Slovakia’s Consolidation Plan is the most Ambitious in CEE

BRATISLAVA, January 28, (WEBNOVINY) – Slovakia’s fiscal consolidation plan aims at the strongest deficit reduction this year in the CEE region. This results from a comparison of the development in ten EU countries elaborated by UniCredit Bank analysts. Apart from Estonia with general government deficit deeply below 3 percent of the GDP, all assessed countries aspire to cut back the deficit. The highest planned consolidation rate in 2011 is projected in Slovakia, presently estimated at 2.9 percent of the GDP, says UniCredit senior economist Vladimir Zlacky. Slovakia is followed by Latvia, Romania and Lithuania, which reported high deficit in 2010, likewise Slovakia. On the other hand, analysts found the most lukewarm ambitions regarding fiscal consolidation in Slovenia, the Czech Republic and Hungary.
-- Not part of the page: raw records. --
/-! ### Loads, stores, address forms (42_load_store.md) -/

/-- LDC pushes its operand (R141); LDSA and LDLA push the displaced address of SP and MP, SP read before the push (R155,
R156); LDS and LDL push the word at those addresses (R142, R146). -/
def Obligations.ConstantAndCellLoadsPush : Prop :=
  (∀ k : Word, PushesWord (.ldc k) (fun _ => k) ∧
     PushesWord (.ldsa k) (fun s => word (sint (s.reg .sp) + sint k * s.dir)) ∧
     PushesWord (.ldla k) (fun s => word (sint (s.reg .mp) + sint k * s.dir))) ∧
  (∀ k : Word, PushesCell (.lds k) (fun s => addr (sint (s.reg .sp) + sint k * s.dir)) ∧
     PushesCell (.ldl k) (fun s => addr (sint (s.reg .mp) + sint k * s.dir)))

/-- STS and STL pop into the displaced address of SP, before the pop, and of MP (R144, R148). STA pops the address,
then the value, and stores it at the displaced address (R152). -/
def Obligations.SingleWordStoresPopIntoTheCell : Prop :=
  (∀ k : Word, PopsInto (.sts k) (fun s => addr (sint (s.reg .sp) + sint k * s.dir)) ∧
     PopsInto (.stl k) (fun s => addr (sint (s.reg .mp) + sint k * s.dir))) ∧
  (∀ (s : State) (k : Word),
     let dst := addr (sint (s.cell (topAddr s)) + sint k * s.dir)
     s.admits [topAddr s, fromTop s (-1), dst] →
     ∃ t, exec (.sta k) s = .next t ∧ t.reg .sp = disp s .sp (-2) ∧ t.cell dst = s.cell (fromTop s (-1)) ∧
       Unchanged [.sp] [dst] [] s t ∧ t.cap = s.capAfter [topAddr s, fromTop s (-1), dst] ∧
       t.events = s.events ++ [regEvent s .sp (disp s .sp (-1)), .reg .sp (disp s .sp (-1)) (disp s .sp (-2)),
         memEvent s dst])

/-- LDA loads through the popped address, displaced in units of DIR (R150), LDH in plain words (44_heap.md R171). LDAA
replaces the popped address by its displaced address and reads no memory there (R154). -/
def Obligations.LoadsThroughTheTopReplaceIt : Prop :=
  (∀ k : Word, LoadsThroughTop (.lda k) (fun s a => addr (sint a + sint k * s.dir)) ∧
     LoadsThroughTop (.ldh k) (fun _ a => addr (sint a + sint k))) ∧
  (∀ k : Word, RewritesTop (.ldaa k) (fun s a => word (sint a + sint k * s.dir)))

/-- LDMS and LDML copy a block onto the stack (R139, R143, R147), LDMA copies one from a popped address (R151), and LDMH
copies ascending heap words (44_heap.md R172). Where an access is refused, the effects before it stand (60_exceptions.md
R196): a read leaves no word written and SP as before, a write leaves SP moved and the words before it written. -/
def Obligations.BlockLoadsCopyOntoTheStack : Prop :=
  (∀ k n : Word, LoadsBlock (.ldms k n) false (fun s => sint (disp s .sp (sint k))) State.dir n ∧
     LoadsBlock (.ldml k n) false (fun s => sint (disp s .mp (sint k))) State.dir n) ∧
  (∀ k n : Word,
     LoadsBlock (.ldma k n) true (fun s => sint (s.cell (topAddr s)) + sint k * s.dir) State.dir n ∧
     LoadsBlock (.ldmh k n) true (fun s => sint (s.cell (topAddr s)) + sint k) (fun _ => 1) n) ∧
  ∀ k n : Word, ∀ p ∈ ([(.ldms k n, false, fun s => sint (disp s .sp (sint k)), State.dir),
      (.ldml k n, false, fun s => sint (disp s .mp (sint k)), State.dir),
      (.ldma k n, true, fun s => sint (s.cell (topAddr s)) + sint k * s.dir, State.dir),
      (.ldmh k n, true, fun s => sint (s.cell (topAddr s)) + sint k, fun _ => 1)] :
      List (Instr × Bool × (State → Int) × (State → Int))),
    BlockReadStops p.1 p.2.1 p.2.2.1 p.2.2.2 n ∧
    BlockWriteStops p.1 p.2.1 p.2.2.1 p.2.2.2 (fun s => sint (spAfterPop p.2.1 s) + s.dir) State.dir
      (fun s => word (sint (spAfterPop p.2.1 s) + sint n * s.dir)) n

/-- STMS, STML and STMA move the top words to a block (R139, R145, R149, R153). Where an access is refused, the effects
before it stand (60_exceptions.md R196): a read leaves no word written and SP as before, a write leaves SP moved and the
words before it written. -/
def Obligations.StmsStmlStmaMoveABlock : Prop :=
  ∀ k n : Word, StoresBlock (.stms k n) false (fun s => sint (disp s .sp (sint k))) n ∧
    StoresBlock (.stml k n) false (fun s => sint (disp s .mp (sint k))) n ∧
    StoresBlock (.stma k n) true (fun s => sint (s.cell (topAddr s)) + sint k * s.dir) n ∧
    ∀ p ∈ ([(.stms k n, false, fun s => sint (disp s .sp (sint k))),
        (.stml k n, false, fun s => sint (disp s .mp (sint k))),
        (.stma k n, true, fun s => sint (s.cell (topAddr s)) + sint k * s.dir)] : List (Instr × Bool × (State → Int))),
      BlockReadStops p.1 p.2.1 (fun s => sint (spAfterPop p.2.1 s) - (sint n - 1) * s.dir) State.dir n ∧
      BlockWriteStops p.1 p.2.1 (fun s => sint (spAfterPop p.2.1 s) - (sint n - 1) * s.dir) State.dir p.2.2 State.dir
        (fun s => word (sint (spAfterPop p.2.1 s) - sint n * s.dir)) n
Analysts point out that the relatively steep consolidation pace in a short-term horizon will mildly slow down the Slovak economy because the austerity package will reduce the purchasing power. Stabilization of the general government finance will have a positive influence on the country’s risk profile and the amount of interest rates paid by the state for debt service coverage. Money saved thanks to lower interest cost can be used to decrease taxes and payroll levies or for infrastructure and education investments, suggests Zlacky.

Fiscal consolidation is a necessary stabilization measure after two-year unsustainable development of public finance. As a rule, healthy general government finance and low debt are the preconditions for a long-lasting economic prosperity, Zlacky added.
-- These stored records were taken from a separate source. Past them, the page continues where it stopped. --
theorem popStringUpTo_succ (n : Nat) (s : State) :
    popStringUpTo (n + 1) s = (pop s).bind fun c s =>
      if c = 0 then .done [] s else (popStringUpTo n s).bind fun cs s => .done (c :: cs) s := rfl

/-- `PopString()` takes a step at a time: its bound is not zero. -/
theorem popString_eq (s : State) :
    popString s = (pop s).bind fun c s =>
      if c = 0 then .done [] s
      else (popStringUpTo (2 ^ 32 - 1) s).bind fun cs s => .done (c :: cs) s := by
  exact popStringUpTo_succ (2 ^ 32 - 1) s

/-- `PopString()` where its first access is refused. -/
theorem popString_refused {s : State} (h : s.admitsAddr (sint (s.reg .sp)) = false) :
    popString s = raise (.addressFault (sint (s.reg .sp)) s.ia) s := by
  rw [popString_eq, pop_refused h, bind_raise]

/-! ### Checks -/

/-- The number of a register names it. -/
theorem regOperand_numberOfReg (r : Reg) : regOperand (BitVec.ofNat 32 (numberOfReg r)) = some r := by
  cases r <;> rfl

@[simp] theorem checkReg_numberOfReg (r : Reg) (s : State) :
    checkReg (BitVec.ofNat 32 (numberOfReg r)) s = .done r s := by
  rw [checkReg, regOperand_numberOfReg]

theorem checkReg_some {r : Word} {x : Reg} (s : State) (h : regOperand r = some x) : checkReg r s = .done x s := by
  simp [checkReg, h]

theorem checkReg_none {r : Word} (s : State) (h : regOperand r = none) :
    checkReg r s = raise (.invalidRegister (uint r) s.ia) s := by
  simp [checkReg, h]

theorem checkCount_ok {least : Int} {n : Word} (s : State) (h : least ≤ sint n) : checkCount least n s = .done () s := by
  simp [checkCount, not_lt.2 h]

theorem checkCount_bad {least : Int} {n : Word} (s : State) (h : sint n < least) :
    checkCount least n s = raise (.invalidCount (sint n) s.ia) s := by
  simp [checkCount, h]

end Sys2Proof.Machine
end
Representatives of the Slovak Finance Ministry have confirmed the government’s goal to lower the general government deficit from last year’s nearly 8 percent of GDP to 4.9 percent of GDP. The ministry is presently working on a second series of stabilization measures to squeeze the deficit below 3 percent of GDP (the Maastricht Criterion) by 2013. The ministry expects it will unveil the concrete measures in April.